Educação

4 tendências em tecnologias educacionais para 2018

As tecnologias educacionais não são algo novo em nossa sociedade. Elas já está presentes em grande parte das escolas, desde os tradicionais laboratórios de informática até o uso de tablets em sala de aula. Contudo, a época  acelerada que vivemos está exigindo uma atualização nos processos de aprendizagem.

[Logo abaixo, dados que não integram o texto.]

-- ==== Sys2Proof/Decode.lean ====
section
/-! DEFINITION. Decode.lean: the decoder of 30_encoding.md R90 to R105 and 40_execute_cycle.md R133, and the encoder.
PRESUMED (notes/assumptions/2.md, unsafe): the opcode VALUES are the public LS-8 values that the spec adopts (R96, R97,
decisions D1, D15); the source document gives none. -/

namespace Sys2Proof

/-- The instruction formats of R90, each with the instruction its operand bytes make. -/
inductive Shape where
  /-- Z: the opcode alone. -/
  | z (i : Instr)
  /-- R: one register operand. -/
  | r (mk : Byte → Instr)
  /-- RR: two register operands. -/
  | rr (mk : Byte → Byte → Instr)
  /-- RI: a register operand and an immediate byte. -/
  | ri (mk : Byte → Byte → Instr)

/-- How many operand bytes a format declares (R90). -/
def Shape.operandCount : Shape → Nat
  | .z _ => 0
  | .r _ => 1
  | .rr _ => 2
  | .ri _ => 2

/-- A row of the opcode tables of R96 and R97. -/
structure OpRow where
  /-- the opcode byte, matched in full (R98) -/
  opcode : Byte
  /-- defined only when `EXT_ALU` is true -/
  ext : Bool
  /-- the format and its instruction -/
  shape : Shape

/-- The base opcode assignment (R96). -/
def baseRows : List OpRow :=
  [ ⟨0x01, false, .z .hlt⟩,
    ⟨0x82, false, .ri .ldi⟩,
    ⟨0x47, false, .r .prn⟩,
    ⟨0xA2, false, .rr .mul⟩,
    ⟨0xA0, false, .rr .add⟩,
    ⟨0x45, false, .r .push⟩,
    ⟨0x46, false, .r .pop⟩,
    ⟨0x50, false, .r .call⟩,
    ⟨0x11, false, .z .ret⟩,
    ⟨0xA7, false, .rr .cmp⟩,
    ⟨0x54, false, .r .jmp⟩,
    ⟨0x55, false, .r .jeq⟩,
    ⟨0x56, false, .r .jne⟩ ]

/-- The extension opcode assignment (R97). -/
def extRows : List OpRow :=
  [ ⟨0xA1, true, .rr .sub⟩,
    ⟨0xA3, true, .rr .div⟩,
    ⟨0xA4, true, .rr .mod⟩,
    ⟨0xA8, true, .rr .and⟩,
    ⟨0xAA, true, .rr .or⟩,
    ⟨0xAB, true, .rr .xor⟩,
    ⟨0x69, true, .r .not⟩,
    ⟨0xAC, true, .rr .shl⟩,
    ⟨0xAD, true, .rr .shr⟩ ]

/-- Both tables (spec/opcode_table.json). -/
def opcodeTable : List OpRow := baseRows ++ extRows

/-- The row of an opcode byte among the rows `EXT_ALU` enables: the full byte is compared, never a sub-field (R95, R98). -/
def findShape (ext : Bool) (op : Byte) : Option Shape :=
  (opcodeTable.find? fun row => row.opcode == op && (!row.ext || ext)).map (·.shape)

/-- Why the decoder gives no instruction, each by its own name. -/
inductive DecodeError where
  /-- there is no opcode byte: the fetch address is past the last cell (R131) -/
  | noOpcode
  /-- an opcode byte with no row (R103) -/
  | unknownOpcode (op : Byte)
  /-- an operand byte the row declares lies past address 255 (R133) -/
  | operandAddress (op : Byte)
deriving DecidableEq, Repr

/-- The instruction of a format, once each declared operand slot is present: slot 1 is looked at before slot 2 (R133). -/
def Shape.build (op : Byte) : Shape → Option Byte → Option Byte → Except DecodeError Instr
  | .z i, _, _ => .ok i
  | .r mk, some b1, _ => .ok (mk b1)
  | .r _, none, _ => .error (.operandAddress op)
  | .rr mk, some b1, some b2 => .ok (mk b1 b2)
  | .rr _, none, _ => .error (.operandAddress op)
  | .rr _, some _, none => .error (.operandAddress op)
  | .ri mk, some b1, some b2 => .ok (mk b1 b2)
  | .ri _, none, _ => .error (.operandAddress op)
  | .ri _, some _, none => .error (.operandAddress op)

/-- The decode function of R98 and the operand-address check of R133. A slot is `none` when its valid bit is 0 (R36, R66).
An unknown opcode is reported before any operand is looked at, and a slot no format declares is never looked at (R94). -/
def decode (ext : Bool) (op : Byte) (b1 b2 : Option Byte) : Except DecodeError Instr :=
  match findShape ext op with
  | none => .error (.unknownOpcode op)
  | some sh => sh.build op b1 b2

/-- The decoder on a sequence of bytes at increasing addresses (R67, R90); bytes after the instruction are not looked at. -/
def decodeBytes (ext : Bool) : List Byte → Except DecodeError Instr
  | [] => .error .noOpcode
  | op :: rest => decode ext op rest[0]? rest[1]?

/-! ## The encoder -/

/-- The opcode byte of an instruction (R96, R97). -/
def Instr.opcode : Instr → Byte
  | .hlt => 0x01
  | .ldi _ _ => 0x82
  | .prn _ => 0x47
  | .mul _ _ => 0xA2
  | .add _ _ => 0xA0
  | .push _ => 0x45
  | .pop _ => 0x46
  | .call _ => 0x50
  | .ret => 0x11
  | .cmp _ _ => 0xA7
  | .jmp _ => 0x54
  | .jeq _ => 0x55
  | .jne _ => 0x56
  | .sub _ _ => 0xA1
  | .div _ _ => 0xA3
  | .mod _ _ => 0xA4
  | .and _ _ => 0xA8
  | .or _ _ => 0xAA
  | .xor _ _ => 0xAB
  | .not _ => 0x69
  | .shl _ _ => 0xAC
  | .shr _ _ => 0xAD

/-- The operand bytes of an instruction, in encoding order (R90, R110). -/
def Instr.operandBytes : Instr → List Byte
  | .hlt => []
  | .ldi ra imm => [ra, imm]
  | .prn ra => [ra]
  | .mul ra rb => [ra, rb]
  | .add ra rb => [ra, rb]
  | .push ra => [ra]
  | .pop ra => [ra]
  | .call ra => [ra]
  | .ret => []
  | .cmp ra rb => [ra, rb]
  | .jmp ra => [ra]
  | .jeq ra => [ra]
  | .jne ra => [ra]
  | .sub ra rb => [ra, rb]
  | .div ra rb => [ra, rb]
  | .mod ra rb => [ra, rb]
  | .and ra rb => [ra, rb]
  | .or ra rb => [ra, rb]
  | .xor ra rb => [ra, rb]
  | .not ra => [ra]
  | .shl ra rb => [ra, rb]
  | .shr ra rb => [ra, rb]

/-- The bytes of an instruction: the opcode, then the operands, at increasing addresses (R90). -/
def encode (i : Instr) : List Byte := i.opcode :: i.operandBytes

/-! ## A word of the opcode table -/

/-- The three bytes that hold a table word: bit 0 of `w` is the least significant bit of the first byte, and every bit from
`nbits` on is 0. Three bytes are the longest instruction. -/
def tableBytes (nbits w : Nat) : List Byte :=
  let v := w % 2 ^ nbits
  [BitVec.ofNat 8 v, BitVec.ofNat 8 (v / 2 ^ 8), BitVec.ofNat 8 (v / 2 ^ 16)]

/-- What the decoder reads from a table word. The table holds the rows of both R96 and R97, so it is read with `EXT_ALU` true
(the base rows decode alike under either setting). -/
def decodeTableWord (nbits w : Nat) : Option Instr :=
  match decodeBytes true (tableBytes nbits w) with
  | .ok i => some i
  | .error _ => none

end Sys2Proof
end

Em um mundo volátil, incerto, complexo e ambíguo (VUCA) como o nosso, difícil é imaginar como estará o mercado de trabalho daqui 10, 20 ou 30 anos. Há, sem dúvida, diversas visões a respeito do futuro do trabalho, sendo algumas amplamente noticiadas, desde perspectivas pessimistas até mais otimistas.

No entanto, é inegável que o mercado de trabalho está altamente competitivo, e uma das maneiras de preparar nossos jovens para o amanhã – tanto no campo pessoal quanto profissional – é investindo em educação. Mais precisamente: investir em novas ferramentas e tecnologias educacionais.

Pensando nisso, a Redação do Futuro Exponencial reuniu hoje 4 tendências em tecnologias educacionais que devem ganhar força no ano de 2018. Confira a seguir um pouco mais sobre cada uma delas:

1. Edutainment

Edutainment é a união entre educação (education) e entretenimento (entertainment). Embora o uso de recursos de entretenimento na educação não seja novo, a metodologia vem ganhando espaço mundo afora, aliando a pedagogia aos jogos, filmes e seriados, com o objetivo de motivar e engajar os estudantes.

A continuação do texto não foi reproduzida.